Yep, having the trigger pull weight adjusted fro factory specs does void the warranty, although I've never had this issue come up when getting a Remington serviced. I have had guys tell me that they have had carefully adjusted triggers set BACK to factory specs when they sent a rifle in for warranty work. I have not run into this, myself, but it wouldn't surprise me.

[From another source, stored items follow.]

-- ==== Sys2Proof/Certificates/Slice0/Obligations.lean ====
section
/-! DEFINITION. The statements for the provers. -/

open Sys2Proof Sys2Proof.Machine

/-- For every operation of the table (each constructor, every register operand at every value of its 3-bit field),
decoding its descriptor word gives that operation: no bit of an encoding is dropped. (R80, R81, R90) -/
def Obligations.DecodeOfEncodeIsTheInstruction : Prop :=
  ∀ i : Instr, decode (encode i) = .ok i

/-- For every 32-bit word, if it decodes to an operation then it is that operation's descriptor word: no two words mean
the same operation, and every unused field of a legal word is 0. (R81, R88, R90) -/
def Obligations.LegalWordIsTheEncodingOfItsInstruction : Prop :=
  ∀ (w : Word) (i : Instr), decode w = .ok i → encode i = w

/-- A 32-bit word decodes to an operation exactly when RSV is 0 and its fields take values that some row of the legality
table R90 allows, the 53 rows being written out. (R87, R88, R90) -/
def Obligations.LegalDescriptorsAreTheRowsOfTheTable : Prop :=
  ∀ w : Word, (∃ i, decode w = .ok i) ↔ LegalFields (Fields.ofWord w)

/-- Words the spec writes out decode to the operations it names. Four are the examples of R99, the other nine stand in
95_test_vectors.md and follow from the field places of R81 and the table R90. VQADD.S8 Q2, Q0, Q1 = 0x00008410;
VADD.I16 Q1, Q1, Rs = 0x00041248; VLDRB.U16 Q3 = 0x00000775; MSR ECI = 0x00004038; VADCI.I32 Q2, Q0, Q1 =
0x000084A9; VMULLT.U16 Q2, Q0, Q1 = 0x00008559; VCADD.I16 #270 = 0x0000845D; VQRDMLSDHX.S16 = 0x00008467;
VRMLSLDAVH.S32 Q0, Q1 = 0x000080B2; VSTRH.16 Q3 = 0x00080676; VEOR Q2, Q0, Q1 = 0x00008404; VQRSHL.S16 = 0x00008457;
MRS VPR = 0x00000039. (R81, R90, R99) -/
def Obligations.SpecExampleWordsDecode : Prop :=
  decode 0x00008410 = .ok (.vqaddS8 2 0 1) ∧ decode 0x00041248 = .ok (.vaddI16Scalar 1 1) ∧
    decode 0x00000775 = .ok (.vldrbU16 3) ∧ decode 0x00004038 = .ok .msrEci ∧
    decode 0x000084A9 = .ok (.vadciI32 2 0 1) ∧ decode 0x00008559 = .ok (.vmulltU16 2 0 1) ∧
    decode 0x0000845D = .ok (.vcaddI16Rot270 2 0 1) ∧ decode 0x00008467 = .ok (.vqrdmlsdhxS16 2 0 1) ∧
    decode 0x000080B2 = .ok (.vrmlsldavhS32 0 1) ∧ decode 0x00080676 = .ok (.vstrh16 3) ∧
    decode 0x00008404 = .ok (.veor 2 0 1) ∧ decode 0x00008457 = .ok (.vqrshlS16 2 0 1) ∧
    decode 0x00000039 = .ok .mrsVpr

/-- When the PSU is not halted and the oldest pending event is a transaction whose descriptor decodes to an operation
that names only registers the machine has, the step is exec of that operation on the state with the transaction
taken off the queue, its inputs on the ports and no request issued yet. That transactions wait in a queue is the
model's choice (log 1). (R30, R31, R81, R123) -/
def Obligations.StepRunsTheDecodedOperation : Prop :=
  ∀ (s : State) (t : Transaction) (rest : List Input) (i : Instr),
    s.inputs = .transaction t :: rest → s.halted = false → decode t.desc = .ok i → i.wellFormed s.cfg.nq = true →
    step s = exec i { s with inputs := rest, ports := t, requests := [] }

/-- When the PSU is not halted and the oldest transaction's descriptor is illegal (by the legality table, or because it
names a register that is NQ or more), the step leaves every register, memory, HALTED, VPR, ECI and STATUS as they
were, issues no request, answers OUTCOME = ILLEGAL with no RES, and the transaction is over, so the next one is
taken normally. That transactions wait in a queue, that the inputs then stand on the ports, and that the request
list is the new transaction's (empty) are the model's choices (log 1, log 4, log 17). (R84, R253) -/
def Obligations.IllegalDescriptorChangesNoState : Prop :=
  ∀ (s : State) (t : Transaction) (rest : List Input), s.inputs = .transaction t :: rest → s.halted = false →
    (¬ LegalFields (Fields.ofWord t.desc) ∨ ∃ i, decode t.desc = .ok i ∧ ∃ r ∈ i.registers, s.cfg.nq ≤ r.val) →
    step s = .next { s with inputs := rest, ports := t, requests := [], outcome := some .illegal, res := none }

/-- While HALTED = 1 a transaction has no step (the model answers its fault halted, log 2); a step from a halted to a
running PSU takes a reset event; and a step that sets HALTED takes a transaction that starts with a reserved ECI and
ends with OUTCOME = ICV. (R49, R252, R257) -/
def Obligations.HaltedPsuTakesNoTransactionUntilReset : Prop :=
  (∀ (s : State) (t : Transaction) (rest : List Input), s.inputs = .transaction t :: rest → s.halted = true →
      step s = .fault .halted) ∧
    (∀ s u : State, s.halted = true → step s = .next u → u.halted = false →
      ∃ draw rest, s.inputs = .reset draw :: rest) ∧
    (∀ s u : State, s.halted = false → step s = .next u → u.halted = true →
      EciReserved s.eci ∧ u.outcome = some .icv ∧ ∃ t rest, s.inputs = .transaction t :: rest)

/-- Taking a reset event sets VPR to 0, LTPSIZE to 4, ECI to NONE and HALTED to 0, gives Q0 to Q7, LOOPCOUNT and the
five flags the drawn values with STATUS[26:0] = 0, and issues no request, whatever the state before (a halted PSU
included). That it empties the request list and keeps memory, the fault oracle, the parameters and the pending
events is the model's choice (log 4); that it waits in a queue is log 1. (R51, R270) -/
def Obligations.CoreResetSetsTheSpecifiedValues : Prop :=
  ∀ (s : State) (draw : ResetDraw) (rest : List Input), s.inputs = .reset draw :: rest →
    ∃ t, step s = .next t ∧ t.vpr = 0 ∧ t.ltpsize = 4 ∧ t.eci = 0 ∧ t.halted = false ∧ t.q = draw.q ∧
      t.loopcount = draw.loopcount ∧ statusN t.status = draw.n ∧ statusZ t.status = draw.z ∧
      statusC t.status = draw.c ∧ statusV t.status = draw.v ∧ statusQC t.status = draw.qc ∧
      t.status.extractLsb' 0 27 = 0#27 ∧ t.requests = [] ∧ t.mem = s.mem ∧ t.memFaults = s.memFaults ∧
      t.cfg = s.cfg ∧ t.inputs = rest

/-- From the state a reset event leaves, with any draw, the execute mask is 0xFFFF and the resolved mask is 0xFFFF.
(R51, R110, R273) -/
def Obligations.FirstOperationAfterResetHasEveryLaneActive : Prop :=
  ∀ (s : State) (draw : ResetDraw) (rest : List Input), s.inputs = .reset draw :: rest →
    ∃ t, step s = .next t ∧ eciExecMask t.eci = some 0xFFFF#16 ∧ t.resolve 0xFFFF#16 = 0xFFFF#16

/-- With nothing pending the PSU waits (log 15). A direct write of Q[r] with r below NQ changes that register and
nothing else, and one with r of NQ or more changes nothing (log 10); an outside store changes memory alone, which in
its canonical form then reads the byte at the address and as before everywhere else; a change of the fault oracle
changes the oracle alone (log 6, log 11). None runs the Resolver, the merge or the Advancer, and all act on a halted
PSU too (log 14). That they wait in a queue is log 1. (R61, R71, R84, R271, R276) -/
def Obligations.OutsideEventsActBetweenTransactions : Prop :=
  (∀ s : State, s.inputs = [] → step s = .next s) ∧
    (∀ (s : State) (r : QReg) (v : QWord) (rest : List Input), s.inputs = .writeQ r v :: rest →
      (r.val < s.cfg.nq → step s = .next { s with inputs := rest, q := s.q.set r v }) ∧
      (s.cfg.nq ≤ r.val → step s = .next { s with inputs := rest })) ∧
    (∀ (s : State) (a : Word) (b : Byte) (rest : List Input), s.inputs = .writeMem a b :: rest →
      step s = .next { s with inputs := rest, mem := writeByte s.mem a.toNat b } ∧
      (memWf s.mem = true → ∀ x : Nat,
        readByte (writeByte s.mem a.toNat b) x = if x = a.toNat then b else readByte s.mem x)) ∧
    (∀ (s : State) (faults : List FaultEntry) (rest : List Input), s.inputs = .setFaults faults :: rest →
      step s = .next { s with inputs := rest, memFaults := faults })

A rifle with a heavy trigger is worhtless. I have all my triggers set to 2.5-3.5 lbs, depending on the rifle, and the devil take the hindmost...


----------



## dieseldog (Aug 9, 2004)

Thanks, Yes it is almost worthless. You can't shoot consistent. It is at least 2x the pull of all my other guns.


----------



## Gohon (Feb 14, 2005)

Here ya go.............

http://www.varminthunters.com/tech/crisp.html


----------



## NDTerminator (Aug 20, 2003)

BTW, the Remington 700 trigger is best adjusted by a gunsmith, unless you have experience with them. It's a delicate, two screw balancing act between sear engagement and pull weight, at best...


----------



## WyoShooter (Dec 25, 2005)

Gohon said:


> Here ya go.............
> 
> http://www.varminthunters.com/tech/crisp.html


That was the page I was looking for. I agree and it can be done without the aid of a gunsmith if you have a delicate hand and an understanding of how a trigger really works you can do it with no trouble. I have done mine for years with no problem. 
I set mine up for around 3 pounds when I go to the range for sighting in and when hunting I set it back up to around 4 1/2 pounds. I feel 3 pounds is a little too light for hunting and I don't want to have an accidental discharge.


----------